┌────────
-- ==== Sys2Proof/Tests/Slice0.lean ====
section
/-! SUPPORT. Tests on fixed values. Expected values are the spec's own examples, or are worked out by hand from its tables; the
witnesses show that the hypotheses of each obligation can be met. -/

namespace Sys2Proof.Tests

section

set_option Elab.async false

open Sys2Proof Sys2Proof.Machine

/-! ### Words of the engines' encoding (the listings of 03_move_encoding.md, R79, R91 to R94) -/

/-- 8D 10: `d16 -> lsu.a`. -/
theorem test_decode_short : decodeMove [0x8D, 0x10] = .ok { pre := {}, body := .short (.opnd .lsuA) (.d 16) } 2 := by decide
/-- C1 8E 08: `#8 -> lsu.t.ldw`. -/
theorem test_decode_i8 : decodeMove [0xC1, 0x8E, 0x08] = .ok { pre := {}, body := .longI8 (.trig (.lsu .ldw)) 8 } 3 := by decide
/-- E7 87 D6 12 00 18 4A: `#0x0012_D687 -> d24`. -/
theorem test_decode_imm32 : decodeMove [0xE7, 0x87, 0xD6, 0x12, 0x00, 0x18, 0x4A] =
    .ok { pre := { imm := some (.full 0x0012D687) }, body := .short (.d 24) .imm } 7 := by decide
/-- 4F 56: `lsu.r -> alu0.t.subs`. -/
theorem test_decode_alu : decodeMove [0x4F, 0x56] = .ok { pre := {}, body := .short (.trig (.alu false .subs)) (.res .lsuR) } 2 := by decide
/-- C1 6D 03: `#3 -> shf.t.sar`. -/
theorem test_decode_shf : decodeMove [0xC1, 0x6D, 0x03] = .ok { pre := {}, body := .longI8 (.trig (.shf .sar)) 3 } 3 := by decide
/-- C0 C0 4D: `shf.r -> cmp.a`. -/
theorem test_decode_long : decodeMove [0xC0, 0xC0, 0x4D] = .ok { pre := {}, body := .long (.opnd .cmpA) (.res .shfR) } 3 := by decide
/-- C1 DA 00: `#0 -> cmp.t.lt.g3`. -/
theorem test_decode_cmp : decodeMove [0xC1, 0xDA, 0x00] = .ok { pre := {}, body := .longI8 (.trig (.cmp .lt 3)) 0 } 3 := by decide
/-- E4 03 B7 28: `?g3 d40 -> cu.t.jmp`. -/
theorem test_decode_guard : decodeMove [0xE4, 0x03, 0xB7, 0x28] =
    .ok { pre := { guard := some (false, 3) }, body := .short (.trig (.cu .jmp)) (.d 40) } 4 := by decide
/-- E2 E5 00 10 00 E7 78 56 34 12 93 4A: `repi rc: far 0x0_1000: #0x1234_5678 -> lsu.t.stw`. -/
theorem test_decode_longest : decodeMove [0xE2, 0xE5, 0x00, 0x10, 0x00, 0xE7, 0x78, 0x56, 0x34, 0x12, 0x93, 0x4A] =
    .ok { pre := { rep := some .repiRc, far := some 0x01000, imm := some (.full 0x12345678) },
          body := .short (.trig (.lsu .stw)) .imm } 12 := by decide
/-- R92: F5 34 12 is `gate 0x1234`, F0 is `nop`. -/
theorem test_decode_system : decodeMove [0xF5, 0x34, 0x12] = .ok { pre := {}, body := .gate 0x1234 } 3 ∧
    decodeMove [0xF0] = .ok { pre := {}, body := .nop } 1 := by decide
/-- R94: a reserved first byte, and a reserved destination. -/
theorem test_decode_reserved : decodeMove [0xF7] = .illegal 1 ∧ decodeMove [0xC0, 0xC1, 0x00] = .illegal 2 := by decide
/-- `cmp.t.bc.g7` has ID 0xFF (R82). -/
theorem test_dst_id : Dst.id (.trig (.cmp .bc 7)) = 0xFF ∧ Dst.ofId 0xFF = some (.trig (.cmp .bc 7)) := by decide
/-- The commands have no words of their own. -/
theorem test_no_command_words : decodeTableWord 32 5 = none := by decide

/-! ### Well-formed commands: an ill-formed term for each check -/

theorem test_wf_engine : (Instr.issuePair 1023).wf .x1024P = true ∧ (Instr.issuePair 1024).wf .x1024P = false ∧
    (Instr.issuePair 256).wf .x256E = false := by decide
theorem test_wf_line : (Instr.lineDelivery 0 32).wf .x1024P = true ∧ (Instr.lineDelivery 0 33).wf .x1024P = false ∧
    (Instr.lsuComplete 1024 .none none).wf .x1024P = false := by decide
theorem test_wf_cluster : (Instr.kinComplete 63).wf .x1024C = true ∧ (Instr.kinComplete 32).wf .x512C = false := by decide
theorem test_wf_part : (Instr.force 15).wf .x1024P = true ∧ (Instr.force 16).wf .x1024P = false ∧
    (Instr.rescan (some 16)).wf .x1024P = false := by decide
theorem test_wf_timer : (Instr.timerExpire 1023).wf .x1024P = true ∧ (Instr.timerExpire 1024).wf .x1024P = false := by decide
theorem test_wf_router : (Instr.updateApply 3 0).wf .x1024P = true ∧ (Instr.updateApply 1 0).wf .x256E = false ∧
    (Instr.deliveryRecordWrite 4).wf .x1024P = false := by decide
theorem test_wf_frame : (Instr.frameReceive 0 (List.replicate 60 0) true).wf .x1024P = true ∧
    (Instr.frameReceive 0 (List.replicate 59 0) true).wf .x1024P = false ∧ (Instr.take 0 256).wf .x1024P = false ∧
    (Instr.plainTransmit 64).wf .x1024P = false ∧ (Instr.identTimeout 0 32).wf .x1024P = false := by decide
theorem test_wf_unit : (Instr.outOfService .dramStack 3).wf .x1024P = true ∧ (Instr.outOfService .dramStack 4).wf .x1024P = false ∧
    (Instr.selfTestComplete .cluster 0 true [17]).wf .x1024P = false ∧ (Instr.targetGrant 123).wf .x1024P = false ∧
    (Instr.pageFillComplete 4096).wf .x1024P = false := by decide
theorem test_wf_power : (Instr.vset 83 0).wf .x1024P = true ∧ (Instr.vset 84 0).wf .x1024P = false ∧
    (Instr.thermalWarning 5 0).wf .x1024P = false := by decide
theorem test_wf_ports : (Instr.lineReset 16).wf .x1024P = false ∧ (Instr.surpriseDown 0 0).wf .x1024C = false ∧
    (Instr.identityReadComplete 8 0 .noAck).wf .x1024P = false ∧ (Instr.tmxSelect 8 0).wf .x1024P = false ∧
    (Instr.registerWrite { ring := 0, part := none } 0xFF00610009 0).wf .x1024P = false := by decide
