-- ==== Sys2Proof/Machine/State.lean ====
section
/-! DEFINITION. The whole state of the block, its value right after power-on reset is released, and the reasons a step can stop. -/

namespace Sys2Proof.Machine

open Sys2Proof

/-- Why a command stops the run with a fault. -/
inductive Fault where
  /-- Raised by the meanings of commands whose operands `Instr.wf` refuses: no event of the device carries them.
  Safe: such a command never arrives. -/
  | illFormed
  deriving DecidableEq, Repr

/-- Why the model has no meaning for a command. -/
inductive Refusal where
  /-- Raised by the arms of `exec` that have no meaning yet. Safe: the run stops. -/
  | notModelled (mnemonic : String)
  deriving DecidableEq, Repr

/-- The block. Registers, memories, queues, engines, sequencers, and the commands that wait (`pending`, first in,
first out). -/
structure State where
  fuses : Fuses
  boot : Boot
  sel : Sel
  pwr : Pwr
  clk : Clk
  tim : Tim
  isl : List Isl
  outstanding : List Txn
  flt : Flt
  cp : Cp
  win : Win
  db : Db
  slip0 : Slip
  slip1 : Slip
  sns : Sns
  /-- I3C3 and I3C4 of the I/O tile, and `IOT_I3C_CFG` (17 R683). -/
  iotXfer : Xfer
  iotCfg : Word
  hp : Hp
  sce : Sce
  sed : Sed
  qm : Qm
  /-- The sync counters that are not unused, by number, and `SC_TMO_CNT` (11 R471). -/
  scs : List (Nat × Sc)
  scTmo : Nat
  /-- TE0 to TE3, SU, DM0, DM1, SCE in the order of `Eng`. -/
  engs : List EngSt
  sats : List Sat
  satHit : BitVec 64
  ldg : Ldg
  cap : Cap
  lc : Lc
  jtag : Jtag
  tiles : List TileSt
  csis : List CsiSt
  /-- On-die memory of the internal address map: an unlisted byte reads 0, no listed byte is 0. -/
  mem : List Host.Cell
  /-- Clay memory: an unlisted byte is undefined (05 R192), or 0 after a wipe. -/
  clay : List Host.Cell
  clayK : Nat
  /-- The memory of clay tile 0, of tile 1, has been wiped: its unlisted bytes read 0, and no listed byte of it is 0. -/
  clayZ0 : Bool
  clayZ1 : Bool
  /-- The scale cache, by byte offset (13): an unlisted byte reads 0. -/
  scc : List Host.Cell
  /-- Addresses of 32-bit words that hold an uncorrectable error (05 R711), and byte offsets of those of the scale cache. -/
  ecc : List Nat
  sccEcc : List Nat
  /-- Memories being wiped (05 R191). -/
  wiping : List WipeMem
  /-- Index of the next free value of `Config.zeroSign`. -/
  freeK : Nat
  pending : List Instr
  deriving DecidableEq, Repr

/-- Domain levels during the power-up after power-on reset: HIBERNATE with Hardpan not armed (04 R122, R717). -/
def resetLevels : List PdLevel := .on :: many 23 .off

def Boot.reset : Boot :=
  { por := false, mfg := false, strapCp := false, strapAddr := false, strapHpdef := false, testEn := false,
    strapPulls := true, probe := ⟨true, true, true, true⟩, lcNow := 0, cause := 0x01, warmCnt := 0,
    pulses := 0 }

/-- VAON_A was the first input present (DESIGN CHOICE, log 11); the COLD_START entry stands (03 R116). -/
def Sel.reset : Sel :=
  { aPres := true, bPres := false, aQual := false, bQual := false, chosen := true, sel := false, win := none,
    winOff := false, gap := none, total := 0, count := 1, lost := false, head := 1,
    log := ⟨⟨0, 0b11⟩, 0, false, 1, true, false, false⟩ :: many 7 .empty }

/-- `PWR_STATUS` as R717 lays down: an exit from HIBERNATE has begun, X1 waits for PWR_GOOD. -/
def Pwr.reset : Pwr :=
  { st := .hibernate, tgt := .run, seq := .exit 0 none 1, pd := resetLevels, result := 0, pmicFault := false, opCur := 0,
    opTgt := 0, opStage := .none, opGoal := 0, wakeEn := 0b011001, wakeSrc := 0, refuseCnt := 0, abortCnt := 0,
    refCode := 0, refReq := 0, refOp := false, pads := 0, sedret := false, script := none, scriptRan := false,
    pwrReq := true, pwrGood := false, awaitPg := true, pgIgnored := false, e4Stopped := false,
    woken := false, repeatX2 := false, warmPmic := false, supEcc := false, admission := false, supRdy := false, supSaved := false, porUp := true,
    deferred := none, cfg := 0xA, scripts := many 64 0 }

def Clk.reset : Clk :=
  { slowLrc := false, xt32Absent := false, xt32Fail := false, xt24Fail := false, xt24Run := false, pllFio := false,
    hrcFail := false, fioRun := false, relock0 := false, relock1 := false, lost0 := false, lost1 := false,
    meas := none, islBusy := [], islRefused := false }

/-- The scale of `Tim.err`: 131,072,000 sub-units to a DT unit, times 10^6 for parts per million. -/
def errScale : Nat := 131072000 * 1000000

/-- The bound at which `TIM_ERRBOUND` means unknown (05 R200). -/
def errTop : Nat := 0xFFFFFFFF * errScale

/-- 05 R203, R208. -/
def Tim.reset : Tim :=
  { dt := 0, frac := ⟨0, 0⟩, err := errTop, errHib := 0, fastN := 0, fastRan := false, reached := 0, stampK := 0,
    uncertain := true, bridged := false, slew := none, ticks := 0, snapDt := 0, snapTicks := 0, setLo := 0, setHi := 0,
    setErr := 0, alarmLo := 0, alarmHi := 0, alarmEn := false, fired := false, cfg := 0x00640064, latDt := 0,
    latQual := 0b11 }

def Isl.reset : Isl := ⟨0, 0, 0, false⟩

def Cp.reset : Cp :=
  { wIdx := 0, wRes := 0, wSeq := 0, errCmd := 0, errTrunc := 0, errCrc := 0, scratch := 0, loop := 0, disc := false,
    intStatus := 0, intEn := 0x000C, resp := none }

/-- The prefetch that every reset release starts is under way (06 R244). -/
def Win.reset : Win :=
  { addr := 0, inc := true, last := 0, laddr := 0, wstat := 0, rstat := 0, pbusy := true, pdata := 0, plate := false,
    ppeer := false, posted := [] }

def Db.reset : Db := ⟨[], 0, 0, 0⟩

def Lc.reset : Lc :=
  { op := .none, result := 0, cas := 0, first := none, ksrc := 0, dbgEn := true, dbgExtest := false, dbgDeny := 0 }

/-- The block right after power-on reset is released on a blank IRB4-21-T: the registers hold the values of the
Reset columns, the power-up exit has begun (04 R717), nothing is stored and no command waits (DESIGN CHOICE, log 1). -/
def State.reset : State :=
  { fuses := .blank, boot := .reset, sel := .reset, pwr := .reset, clk := .reset, tim := .reset,
    isl := many 64 .reset, outstanding := [], flt := .reset, cp := .reset, win := .reset, db := .reset,
    slip0 := .reset, slip1 := .reset, sns := .reset, iotXfer := .reset 2, iotCfg := 0x9, hp := .reset, sce := .reset,
    sed := .reset, qm := .reset, scs := [], scTmo := 0, engs := many 8 .reset, sats := many 64 ⟨0, 0, 0⟩, satHit := 0,
    ldg := .reset, cap := .reset, lc := .reset, jtag := .reset, tiles := many 3 .reset, csis := many 2 .reset,
    mem := [], clay := [], clayK := 0, clayZ0 := false, clayZ1 := false, scc := [], ecc := [], sccEcc := [], wiping := [], freeK := 0, pending := [] }

end Sys2Proof.Machine
end

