-- ==== Sys2Proof/Machine/Stamp.lean ====
section
/-! DEFINITION. Device time: the tick length, the advance at a slow edge, the offset and the quality of a stamp, the error bound
(05 R193 to R206). -/

namespace Sys2Proof.Machine

open Sys2Proof

/-! ### Changes of one unit -/

/-- The control port's registers changed. -/
def updCp (s : State) (f : Cp → Cp) : State := { s with cp := f s.cp }

/-- The power sequencer changed. -/
def updPwr (s : State) (f : Pwr → Pwr) : State := { s with pwr := f s.pwr }

/-- The clocks changed. -/
def updClk (s : State) (f : Clk → Clk) : State := { s with clk := f s.clk }

/-- The timebase changed. -/
def updTim (s : State) (f : Tim → Tim) : State := { s with tim := f s.tim }

/-- Hardpan changed. -/
def updHp (s : State) (f : Hp → Hp) : State := { s with hp := f s.hp }

/-- The sensor front end changed. -/
def updSns (s : State) (f : Sns → Sns) : State := { s with sns := f s.sns }

/-- The classifier engine changed. -/
def updSce (s : State) (f : Sce → Sce) : State := { s with sce := f s.sce }

/-- The sediment changed. -/
def updSed (s : State) (f : Sed → Sed) : State := { s with sed := f s.sed }

/-- The queue manager changed. -/
def updQm (s : State) (f : Qm → Qm) : State := { s with qm := f s.qm }

/-- The ledger changed. -/
def updLdg (s : State) (f : Ldg → Ldg) : State := { s with ldg := f s.ldg }

/-- The loader changed. -/
def updCap (s : State) (f : Cap → Cap) : State := { s with cap := f s.cap }

/-- The life-cycle unit changed. -/
def updLc (s : State) (f : Lc → Lc) : State := { s with lc := f s.lc }

/-- The window changed. -/
def updWin (s : State) (f : Win → Win) : State := { s with win := f s.win }

/-! ### Ticks -/

/-- The length of a slow tick (05 R193): XT32, LRC as measured (in 2^-16 of a unit), LRC at 32.768 units. -/
inductive Tick where
  | xt
  | measured (k : Nat)
  | nominal
  deriving DecidableEq, Repr

/-- The length of the present tick: a measurement applies while XT24 runs and passes its monitor. -/
def tickNow (s : State) : Tick :=
  if !s.clk.slowLrc then .xt
  else match s.clk.meas with
    | some k => if s.clk.xt24Run then .measured k else .nominal
    | none => .nominal

/-- The whole units a full tick adds, and the fraction carried (05 R193: "No fraction is ever lost"). -/
def Tick.full (t : Tick) (f : Frac) : Nat × Frac :=
  match t with
  | .xt => (32, f)
  | .measured k => ((f.m + 2 * k) / 2 ^ 17, { f with m := (f.m + 2 * k) % 2 ^ 17 })
  | .nominal => (32 + (f.n + 768) / 1000, { f with n := (f.n + 768) % 1000 })

/-- The whole units a half tick adds (05 R204). -/
def Tick.half (t : Tick) (f : Frac) : Nat × Frac :=
  match t with
  | .xt => (16, f)
  | .measured k => ((f.m + k) / 2 ^ 17, { f with m := (f.m + k) % 2 ^ 17 })
  | .nominal => (16 + (f.n + 384) / 1000, { f with n := (f.n + 384) % 1000 })

/-- ⌊L⌋ and ⌊L / 2⌋ (05 R194). -/
def Tick.floor : Tick → Nat
  | .xt => 32
  | .measured k => k / 2 ^ 16
  | .nominal => 32

def Tick.floorHalf : Tick → Nat
  | .xt => 16
  | .measured k => k / 2 ^ 17
  | .nominal => 16

/-- L in units of 1 / 131,072,000: the common measure of the three lengths. -/
def Tick.sub : Tick → Nat
  | .xt => 32 * 131072000
  | .measured k => k * 2000
  | .nominal => 32768 * 131072

/-! ### Stamps -/

/-- I59 is powered (01 R32: PD2). -/
def i59On (s : State) : Bool := pdPowered s 2

/-- The cycles of 96 MHz that one cycle of the clock that times I59 lasts (05 R167, R194): XT24 while it runs, else FIO. -/
def fastUnit (s : State) : Nat := if s.clk.xt24Run then 4 else 1

/-- The offset of a stamp at full rate, at half rate (05 R194). A change of the fast clock within a tick keeps what has been
counted (DESIGN CHOICE, log 2). -/
def offFull (s : State) : Nat := Nat.min ((tickNow s).floor - 1) (s.tim.fastN * 2 ^ 20 / 96000000)

def offHalf (s : State) : Nat := Nat.min ((tickNow s).floorHalf - 1) (s.tim.fastN * 2 ^ 19 / 96000000)

/-- A stamp includes the offset: I59 is powered and a fast clock has run since the last slow edge. -/
def exact (s : State) : Bool := i59On s && s.tim.fastRan

/-- The offset that a stamp taken now adds to the DT of the last slow edge (05 R194, R204). -/
def offset (s : State) : Nat := if exact s then (if s.tim.slew.isSome then offHalf s else offFull s) else 0

/-- Device time now (05 R193, R194, R199). It never decreases (R195): where a clock fails within a tick, so that the offset or the
next tick is shorter than what a stamp has shown, it stays at that. -/
def dtNow (s : State) : Nat := Nat.max s.tim.reached (s.tim.dt + offset s)

/-- The quality of a stamp taken now (05 R197). -/
def qualNow (s : State) : BitVec 2 :=
  if s.tim.uncertain then 0b11 else if s.tim.bridged then 0b10 else if exact s then 0b00 else 0b01

/-- A stamp taken now. -/
def now (s : State) : Stamp := ⟨dtNow s, qualNow s⟩

/-- A stamp has been taken: the next one is no longer the first after an exit from HIBERNATE. -/
def stamped (s : State) : State := updTim s (fun t => { t with bridged := false })

/-- A fast clock runs. -/
def fastRuns (s : State) : Bool := s.clk.xt24Run || s.clk.fioRun

/-- FIO is requested: it runs from now on (05 R170). In OFF and in power-on reset nothing requests it. -/
def askFio (s : State) : State :=
  updTim (updClk s (fun c => { c with fioRun := true })) (fun t => { t with fastRan := true })

/-- The instant of an event within the slow tick: fast cycles have passed since the last one, as many as the free
value says (DESIGN CHOICE, log 2). -/
def instant (s : State) : State :=
  if fastRuns s && i59On s then
    let t := updTim s (fun t =>
      { t with fastN := t.fastN + fastUnit s * Config.fastCycles t.stampK, stampK := t.stampK + 1, fastRan := true })
    updTim t (fun m => { m with reached := dtNow t })
  else s

/-! ### Slow edges -/

/-- The rate at which the error bound grows, in ppm (05 R201). -/
def errPpm (s : State) : Nat :=
  match tickNow s with
  | .xt => bits s.tim.cfg 11 0
  | .measured _ => bits s.tim.cfg 27 16
  | .nominal => 31000

/-- The bound after a growth; at the top it stays unknown (05 R200). -/
def errAdd (e g : Nat) : Nat := if errTop ≤ e then errTop else Nat.min errTop (e + g)

/-- Device time after a slow edge of length t (05 R193). During a slew it gains half the length, and the slew ends at the first edge
at which that would not pass the true time, counted at full rate, any more: there it takes the true time (R204). -/
def Tim.edge (m : Tim) (t : Tick) : Tim :=
  match m.slew with
  | none =>
    let r := t.full m.frac
    { m with dt := m.dt + r.1, frac := r.2 }
  | some sl =>
    let tr := t.full sl.frac
    let h := t.half m.frac
    let true' : Int := sl.true_ + tr.1
    if ((m.dt + h.1 : Nat) : Int) ≤ true' then { m with dt := true'.toNat, frac := tr.2, slew := none }
    else { m with dt := m.dt + h.1, frac := h.2, slew := some ⟨true', tr.2⟩ }

/-- A slow edge: DT and the tick counter advance, the error bound grows (in HIBERNATE the growth is kept until X2,
R201), the count of fast cycles restarts. -/
def slowEdge (s : State) (t : Tick) (ppm : Nat) : State :=
  let g := t.sub * ppm
  let m := s.tim.edge t
  let m := if i59On s then { m with err := errAdd m.err g } else { m with errHib := m.errHib + g }
  { s with tim := { m with ticks := (m.ticks + 1) % 2 ^ 40, fastN := 0, fastRan := fastRuns s } }

/-- The part of a slew that is still to be made good (05 R202): what device time is ahead of the true time, both now. -/
def slewDue (s : State) : Nat :=
  match s.tim.slew with
  | some sl => ((dtNow s : Int) - (sl.true_ + ((if exact s then offFull s else 0 : Nat) : Int))).toNat
  | none => 0

/-- `TIM_ERRBOUND` (05 R200 to R202). -/
def errBound (s : State) : Nat := Nat.min 0xFFFFFFFF (cdiv s.tim.err errScale + slewDue s)

/-- `TIM_ALARM`. -/
def alarmTime (s : State) : Nat := s.tim.alarmHi.toNat * 2 ^ 32 + s.tim.alarmLo.toNat

end Sys2Proof.Machine
end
└────────
▸ What is required:
What are the lines above, starting at the one with "def Tick.floorHalf : Tick → Nat" and ending at the one with "clock runs. -/"? Give them again exactly, and only them.

▸ Answer space:
def Tick.floorHalf : Tick → Nat
  | .xt => 16
  | .measured k => k / 2 ^ 17
  | .nominal => 16

/-- L in units of 1 / 131,072,000: the common measure of the three lengths. -/
def Tick.sub : Tick → Nat
  | .xt => 32 * 131072000
  | .measured k => k * 2000
  | .nominal => 32768 * 131072

/-! ### Stamps -/

/-- I59 is powered (01 R32: PD2). -/
def i59On (s : State) : Bool := pdPowered s 2

/-- The cycles of 96 MHz that one cycle of the clock that times I59 lasts (05 R167, R194): XT24 while it runs, else FIO. -/
def fastUnit (s : State) : Nat := if s.clk.xt24Run then 4 else 1

/-- The offset of a stamp at full rate, at half rate (05 R194). A change of the fast clock within a tick keeps what has been
counted (DESIGN CHOICE, log 2). -/
def offFull (s : State) : Nat := Nat.min ((tickNow s).floor - 1) (s.tim.fastN * 2 ^ 20 / 96000000)

def offHalf (s : State) : Nat := Nat.min ((tickNow s).floorHalf - 1) (s.tim.fastN * 2 ^ 19 / 96000000)

/-- A stamp includes the offset: I59 is powered and a fast clock has run since the last slow edge. -/
def exact (s : State) : Bool := i59On s && s.tim.fastRan

/-- The offset that a stamp taken now adds to the DT of the last slow edge (05 R194, R204). -/
def offset (s : State) : Nat := if exact s then (if s.tim.slew.isSome then offHalf s else offFull s) else 0

/-- Device time now (05 R193, R194, R199). It never decreases (R195): where a clock fails within a tick, so that the offset or the
next tick is shorter than what a stamp has shown, it stays at that. -/
def dtNow (s : State) : Nat := Nat.max s.tim.reached (s.tim.dt + offset s)

/-- The quality of a stamp taken now (05 R197). -/
def qualNow (s : State) : BitVec 2 :=
  if s.tim.uncertain then 0b11 else if s.tim.bridged then 0b10 else if exact s then 0b00 else 0b01

/-- A stamp taken now. -/
def now (s : State) : Stamp := ⟨dtNow s, qualNow s⟩

/-- A stamp has been taken: the next one is no longer the first after an exit from HIBERNATE. -/
def stamped (s : State) : State := updTim s (fun t => { t with bridged := false })

/-- A fast clock runs. -/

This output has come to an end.